Server-side Editor API security considerations
The Server-side Editor API includes security measures to prevent malicious code execution. All scripts are analyzed before the execution to detect and block potentially dangerous operations.
The following categories of operations are blocked for security reasons:
Note: Regular HTTP calls using the CKEditor 5 API (like fetch() or HTTP requests through the editor’s data layer) are permitted and can be used to communicate with third-party services. The restrictions apply only to potentially dangerous browser APIs and operations.

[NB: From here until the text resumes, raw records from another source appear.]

-- ==== Sys2Proof/Syntax.lean ====
section
/-! DEFINITION. The commands of the block: one constructor per row of the opcode table. The operands are what the outside
world gives with the command: the register written and its value, the unit that an engine's step concerns, what a physical
process found. A thread instruction names its thread ((field 288 + core) 4 + thread) and its 32-bit word (R206); operations on
a consumed descriptor name its camp and its sequence number. -/
namespace Sys2Proof
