/-- Chapter 12. -/
def regs12 : List RegDef := [
  ⟨0xb00000, 0x10000000000, 1, 0x10000000000, 1, .none, 0x0#32,
    [⟨0, 14, .live, .rw, .asWritten⟩]⟩,
  ⟨0xb00008, 0x10000000000, 1, 0x10000000000, 1, .none, 0x0#32,
    [⟨0, 32, .live, .rw, .asWritten⟩]⟩,
  ⟨0xb0000c, 0x10000000000, 1, 0x10000000000, 1, .none, 0x0#32,
    [⟨0, 32, .live, .rw, .asWritten⟩]⟩,
  ⟨0xb00010, 0x10000000000, 1, 0x10000000000, 1, .none, 0x0#32,
    [⟨0, 21, .live, .rw, .asWritten⟩]⟩,
  ⟨0xb00014, 0x10000000000, 1, 0x10000000000, 1, .none, 0x0#32,
    [⟨0, 20, .live, .rw, .asWritten⟩]⟩,
  ⟨0xb00040, 0x10000000000, 1, 0x10000000000, 1, .none, 0x0#32,
    [⟨0, 32, .live, .wc, .asWritten⟩]⟩,
  ⟨0xb00044, 0x10000000000, 1, 0x10000000000, 1, .none, 0x0#32,
    [⟨0, 32, .live, .wc, .asWritten⟩]⟩,
  ⟨0xb00048, 0x10000000000, 1, 0x10000000000, 1, .none, 0x0#32,
    [⟨0, 32, .live, .wc, .asWritten⟩]⟩,
  ⟨0xb0004c, 0x10000000000, 1, 0x10000000000, 1, .none, 0x0#32,
    [⟨0, 32, .live, .wc, .asWritten⟩]⟩,
  ⟨0xb00050, 0x10000000000, 1, 0x10000000000, 1, .none, 0x0#32,
    [⟨0, 32, .live, .wc, .asWritten⟩]⟩,
  ⟨0xb00054, 0x10000000000, 1, 0x10000000000, 1, .none, 0x0#32,
    [⟨0, 32, .live, .wc, .asWritten⟩]⟩,
  ⟨0xb00058, 0x10000000000, 1, 0x10000000000, 1, .none, 0x0#32,
    [⟨0, 32, .live, .wc, .asWritten⟩]⟩,
  ⟨0xb0005c, 0x10000000000, 1, 0x10000000000, 1, .none, 0x0#32,
    [⟨0, 32, .live, .wc, .asWritten⟩]⟩,
  ⟨0xb00060, 0x10000000000, 1, 0x10000000000, 1, .none, 0x0#32,
    [⟨0, 32, .live, .wc, .asWritten⟩]⟩,
  ⟨0xb00064, 0x10000000000, 1, 0x10000000000, 1, .none, 0x0#32,
    [⟨0, 32, .live, .wc, .asWritten⟩]⟩,
  ⟨0xb00068, 0x10000000000, 1, 0x10000000000, 1, .none, 0x0#32,
    [⟨0, 32, .live, .wc, .asWritten⟩]⟩,
  ⟨0x1060004, 0x80000, 96, 0x10000000000, 1, .none, 0x0#32,
    [⟨0, 32, .live, .wc, .asWritten⟩]⟩,
  ⟨0x1060008, 0x80000, 96, 0x10000000000, 1, .none, 0x0#32,
    [⟨0, 32, .live, .wc, .asWritten⟩]⟩,
  ⟨0x106000c, 0x80000, 96, 0x10000000000, 1, .none, 0x0#32,
    [⟨0, 32, .live, .wc, .asWritten⟩]⟩,
  ⟨0x1060010, 0x80000, 96, 0x10000000000, 1, .none, 0x0#32,
    [⟨0, 32, .live, .wc, .asWritten⟩]⟩,
  ⟨0x1060014, 0x80000, 96, 0x10000000000, 1, .none, 0x0#32,
    [⟨0, 32, .live, .wc, .asWritten⟩]⟩]

/-- Chapter 13. -/
def regs13 : List RegDef := [
  ⟨0xc00000, 0x10000000000, 1, 0x10000000000, 1, .none, 0x644000#32,
    [⟨0, 16, .step, .rw, .zeroAs 256⟩, ⟨16, 16, .live, .rw, .asWritten⟩]⟩,
  ⟨0xc00010, 0x10000000000, 1, 0x10000000000, 1, .none, 0x0#32,
    [⟨0, 16, .live, .rw, .asWritten⟩]⟩,
  ⟨0xc00100, 0x40, 16, 0x10000000000, 1, .none, 0xbe0000#32,
    [⟨0, 17, .step, .rw, .asWritten⟩, ⟨17, 8, .step, .rw, .asWritten⟩]⟩,
  ⟨0xc00104, 0x40, 16, 0x10000000000, 1, .none, 0x400#32,
    [⟨0, 16, .step, .rw, .asWritten⟩, ⟨16, 7, .step, .rw, .asWritten⟩]⟩,
  ⟨0xc00108, 0x40, 16, 0x10000000000, 1, .none, 0x0#32,
    [⟨0, 17, .step, .rw, .asWritten⟩]⟩,
  ⟨0xc0010c, 0x40, 16, 0x10000000000, 1, .none, 0x1000#32,
    [⟨0, 17, .step, .rw, .zeroAs 1⟩]⟩,
  ⟨0xc00120, 0x40, 16, 0x10000000000, 1, .none, 0x0#32,
    [⟨0, 32, .live, .wc, .asWritten⟩]⟩,
  ⟨0xc00124, 0x40, 16, 0x10000000000, 1, .none, 0x0#32,
    [⟨0, 32, .live, .wc, .asWritten⟩]⟩,
  ⟨0xc00128, 0x40, 16, 0x10000000000, 1, .none, 0x0#32,
    [⟨0, 32, .live, .wc, .asWritten⟩]⟩,
  ⟨0xc0012c, 0x40, 16, 0x10000000000, 1, .none, 0x0#32,
    [⟨0, 32, .live, .wc, .asWritten⟩]⟩,
  ⟨0xc00130, 0x40, 16, 0x10000000000, 1, .none, 0x0#32,
    [⟨0, 32, .live, .wc, .asWritten⟩]⟩,
  ⟨0xc00134, 0x40, 16, 0x10000000000, 1, .none, 0x0#32,
    [⟨0, 32, .live, .wc, .asWritten⟩]⟩,
  ⟨0xc00138, 0x40, 16, 0x10000000000, 1, .none, 0x0#32,
    [⟨0, 32, .live, .wc, .asWritten⟩]⟩,
  ⟨0xc0013c, 0x40, 16, 0x10000000000, 1, .none, 0x0#32,
    [⟨0, 32, .live, .wc, .asWritten⟩]⟩]

/-- Chapter 14. -/
def regs14 : List RegDef := [
  ⟨0xc00808, 0x20, 16, 0x10000000000, 1, .none, 0x8000#32,
    [⟨0, 18, .step, .rw, .zeroAs 256⟩]⟩,
  ⟨0xc00814, 0x20, 16, 0x10000000000, 1, .none, 0x0#32,
    [⟨0, 32, .live, .wc, .asWritten⟩]⟩,
  ⟨0xc00818, 0x20, 16, 0x10000000000, 1, .none, 0x0#32,
    [⟨0, 32, .live, .wc, .asWritten⟩]⟩]

/-- Chapter 15. -/
def regs15 : List RegDef := [
  ⟨0xd80000, 0x10000000000, 1, 0x10000000000, 1, .none, 0x1#32,
    [⟨0, 1, .live, .rw, .asWritten⟩]⟩,
  ⟨0xd80010, 0x10000000000, 1, 0x10000000000, 1, .none, 0x0#32,
    [⟨0, 32, .live, .wc, .asWritten⟩]⟩,
  ⟨0xd80014, 0x10000000000, 1, 0x10000000000, 1, .none, 0x0#32,
    [⟨0, 32, .live, .wc, .asWritten⟩]⟩,
  ⟨0xd80018, 0x10000000000, 1, 0x10000000000, 1, .none, 0x0#32,
    [⟨0, 32, .live, .wc, .asWritten⟩]⟩,
  ⟨0xd8001c, 0x10000000000, 1, 0x10000000000, 1, .none, 0x0#32,
    [⟨0, 32, .live, .wc, .asWritten⟩]⟩,
  ⟨0xd80020, 0x10000000000, 1, 0x10000000000, 1, .none, 0x0#32,
    [⟨0, 32, .live, .wc, .asWritten⟩]⟩,
  ⟨0xd80104, 0x40, 4, 0x10000000000, 1, .none, 0x0#32,
    [⟨0, 32, .live, .wc, .asWritten⟩]⟩,
  ⟨0xd80108, 0x40, 4, 0x10000000000, 1, .none, 0x0#32,
    [⟨0, 32, .live, .wc, .asWritten⟩]⟩,
  ⟨0xd8010c, 0x40, 4, 0x10000000000, 1, .none, 0x0#32,
    [⟨0, 32, .live, .wc, .asWritten⟩]⟩,
  ⟨0xd80110, 0x40, 4, 0x10000000000, 1, .none, 0x0#32,
    [⟨0, 32, .live, .wc, .asWritten⟩]⟩,
  ⟨0xd80114, 0x40, 4, 0x10000000000, 1, .none, 0x0#32,
    [⟨0, 32, .live, .wc, .asWritten⟩]⟩,
  ⟨0xd80118, 0x40, 4, 0x10000000000, 1, .none, 0x0#32,
    [⟨0, 32, .live, .wc, .asWritten⟩]⟩,
  ⟨0xd8011c, 0x40, 4, 0x10000000000, 1, .none, 0x0#32,
    [⟨0, 32, .live, .wc, .asWritten⟩]⟩,
  ⟨0xd80120, 0x40, 4, 0x10000000000, 1, .none, 0x0#32,
    [⟨0, 32, .live, .wc, .asWritten⟩]⟩,
  ⟨0xd80124, 0x40, 4, 0x10000000000, 1, .none, 0x0#32,
    [⟨0, 32, .live, .wc, .asWritten⟩]⟩,
  ⟨0xd81004, 0x10, 64, 0x10000000000, 1, .none, 0x0#32,
    [⟨0, 32, .live, .wc, .asWritten⟩]⟩,
  ⟨0xd81008, 0x10, 64, 0x10000000000, 1, .none, 0x0#32,
    [⟨0, 32, .live, .wc, .asWritten⟩]⟩]
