/-! ### What the block drives outward -/

-- Log entries 8 (DESIGN CHOICE), 121 (DEDUCED), 184 (DESIGN CHOICE).
/-- One message the block has sent: host writes, the reads that flush them, messages to the management controller, packets, pins. -/
inductive Out where
  /-- a write to host memory; `ro` says that it carries the RO attribute (R384) -/
  | hostWrite (fn addr len val : Nat) (ro : Bool)
  /-- the read of a port that carried a descriptor's data writes, before its completion is written (R561) -/
  | flushRead (fn : Nat)
  | msix (fn vec addr data : Nat)
  | readData (fn off val : Nat)
  | tlpStatus (fn status : Nat)
  /-- a packet delivered to its endpoint: its header and its payload flits -/
  | packet (site : Nat) (poison : Bool) (header : Nat) (payload : List Nat)
  | token (camp field step : Nat)
  | mctp (msgType code : Nat) (data : List Nat)
  /-- a codeword sent on a port: number, REPLAY, flits -/
  | codeword (port seq : Nat) (replay : Bool) (flits : List Nat)
  /-- an SPDM response, over DOE or over MCTP -/
  | spdm (doe : Bool) (code : Nat) (data : List Nat)
  | powerOff
  | throttle (pct : Nat)
  /-- an attention row for a layer's output projection (R288): its heads' bf16 rows -/
  | attRow (camp slot pair pos : Nat) (rows : List Nat)
  /-- a piece of a ring pass sent to the next wafer (R291) -/
  | ringPiece (field slot layer row src : Nat)
deriving DecidableEq, Repr

/-! ### The block -/

-- Log entry 8 (DESIGN CHOICE).
/-- Everything the spec gives the machine, one part per chapter. -/
structure Block where
  /-- The writable registers, keyed by offset (R2 to R12); an unlisted word reads its reset word. -/
  regs : Sparse W32
  /-- The values in force of STEP fields (R8, R9): keyed by offset, and by (camp + 1) 2^32 + offset for camp-read fields. -/
  force : Sparse W32
  /-- The latched high words (R3), keyed by function times 2^32 plus the offset of the low word. -/
  latch : Sparse (Option W32)
  /-- The staged low words (R4), keyed likewise. -/
  staged : Sparse (Option W32)
  /-- Chapter 01. -/
  wafer : WaferPart
  /-- Chapter 02. -/
  fab : FabPart
  /-- Chapter 15. -/
  host : HostPart
  /-- Chapter 16. -/
  ring : RingPart
  /-- Chapter 18. -/
  camp : CampPart
  /-- Chapter 20. -/
  boot : BootPart
  /-- Chapter 21. -/
  dbg : DbgPart
  /-- What the block has sent outward, newest first (the model's own record of its output wires). -/
  out : List Out
  /-- The model's own counter: how many free values have been taken. -/
  free : Nat
  /-- Chapter 03. -/
  rat : RationPart
  /-- Chapter 19. -/
  modu : ModulePart
  /-- Chapter 08. -/
  tc : ThreadPart
  /-- Chapter 09: the arrays, by 12 times the field plus the array. -/
  arr : Sparse ArrSt
  /-- Chapter 11. -/
  att : AttPart
  /-- Chapter 12. -/
  samp : SampPart
  /-- The memories, by physical global address. -/
  mem : MemPart
  /-- Chapter 04. -/
  tier : TierPart
  /-- Chapter 05. -/
  dram : DramPart
  /-- Chapter 06. -/
  integ : IntegPart
  /-- Chapter 07. -/
  cellar : CellarPart
  /-- Chapter 10. -/
  page : PagePart
  /-- Chapters 13 and 14. -/
  serve : ServePart
  /-- Chapter 17. -/
  yg : YgPart
deriving DecidableEq, Repr

-- Log entries 3 (DESIGN CHOICE), 6 (DESIGN CHOICE).
/-- The block right after reset. -/
def Block.reset : Block where
  regs := []
  force := []
  latch := []
  staged := []
  wafer := ⟨fuseKinds, 0, 0, [], 0, 0⟩
  fab := ⟨false, 0, 0, [], [], [], [], [], [], [], [], [], [], 0⟩
  host := ⟨[], [], [], [], [], [], [], [], []⟩
  ring := ⟨[], [], []⟩
  camp := ⟨[], [], [], 0, 0, 0, 0, 0, 0, 0, 0, 0, [], [], []⟩
  boot := ⟨false, Enables.init, 0, false, false, 0, 0, 0, 0, 0, 0, [], 0, false, false, false, [], 0, 0, 0, false, false, [], false, 0, 0⟩
  dbg := ⟨[], 0⟩
  out := []
  free := 0
  rat := ⟨[], 95, 95, [], 0⟩
  modu := ⟨0, 0, 0, 0, false, false, false, 0, false, false, false, 100, [], [], 0, 0, false, 0, 0, 0, 0, 0, 0, 0, false, false, none, false⟩
  tc := ⟨[], 0, [], [], [], 0⟩
  arr := []
  att := ⟨[], []⟩
  samp := ⟨[], [], [], []⟩
  mem := ⟨[], [], [], [], []⟩
  tier := ⟨[], [], [], [], [], [], [], [], [], [], [], [], false⟩
  dram := ⟨[], [], [], [], [], [], []⟩
  integ := ⟨[], [], [], false, 0, 0, 0⟩
  cellar := ⟨[], [], [], [], [], [], [], [], [], [], [], [], false, false, 0xFF, []⟩
  page := ⟨[], [], [], [], [], [], [], [], []⟩
  serve := ⟨[], [], [], [], [], [], [], [], [], [], [], [], [], [], [], 0⟩
  yg := ⟨[], ⟨false, false, 0, 0, 0, 0, 0, 0, 0⟩, [], 0, [], [], [], [], [], [], [], [], []⟩

-- Log entries 1 (DESIGN CHOICE), 184 (DESIGN CHOICE).
/-- The machine: the block and the commands that wait, first in, first out. -/
structure State where
  blk : Block
  pending : List Instr
deriving DecidableEq, Repr

-- Log entry 6 (DESIGN CHOICE).
/-- The machine right after reset (R521): every register at its Reset value, nothing listed in any store, the queue empty. -/
def State.reset : State := ⟨Block.reset, []⟩

/-- Why the machine could stop with a fault. No command of this block raises one: the spec gives every command an effect. -/
inductive Fault where
  /-- Raised by no meaning (safe: it cannot occur). -/
  | none
deriving DecidableEq, Repr

/-- Why the model could refuse a command. -/
inductive Refusal where
  /-- A command whose meaning is not written yet (raised by an arm of `exec` only; safe: the machine stops). -/
  | notModelled (mnemonic : String)
deriving DecidableEq, Repr

end Sys2Proof.Machine
end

The API blocks access to potentially dangerous global functions and APIs that could be used for malicious purposes:
- Code execution functions:
eval,Function,importScripts - Timing functions:
setTimeout,setInterval,requestAnimationFrame - Network and communication:
XMLHttpRequest,WebSocket,Worker,SharedWorker,BroadcastChannel - File and data access:
FileReader,indexedDB - Encoding/decoding:
atob,btoa,decodeURIComponent - Storage access:
localStorage,sessionStorage - Browser navigation:
history,import - Performance monitoring:
performance
Access to browser-specific APIs is restricted to prevent unauthorized document manipulation and browser state changes:
- Document creation and modification:
document.createElement,document.write,document.writeln,document.createElementNS - Document properties:
document.cookie,document.body,document.head,document.location - Window operations:
window.open,window.location,window.postMessage,window.btoa,window.atob,window.document,window.navigator,window.performance - URL manipulation:
URL.createObjectURL - Browser information:
navigator.sendBeacon,navigator.userAgent,navigator.platform - Performance data:
performance.now,performance.getEntries - History manipulation:
history.pushState,history.replaceState
Direct manipulation of DOM elements is blocked to prevent injection attacks:
- HTML injection:
element.innerHTML,element.outerHTML,element.insertAdjacentHTML - Event handling:
element.addEventListener
Creating certain objects is restricted to prevent potential security vulnerabilities:
- File objects:
new Blob(),new File(),new FileReader() - Communication objects:
new WebSocket(),new Worker(),new SharedWorker(),new BroadcastChannel() - Code execution:
new Function() - URL objects:
new URL()
Certain URL schemes are blocked to prevent code injection and data leakage:
- Data URLs:
data: - Blob URLs:
blob: - JavaScript URLs:
javascript: - VBScript URLs:
vbscript:
If your script contains restricted operations, the API will return an error with details about the violation, including the line and column position.
Always test your scripts in a development environment before using them in production. The security analysis is strict and may block legitimate operations that appear suspicious.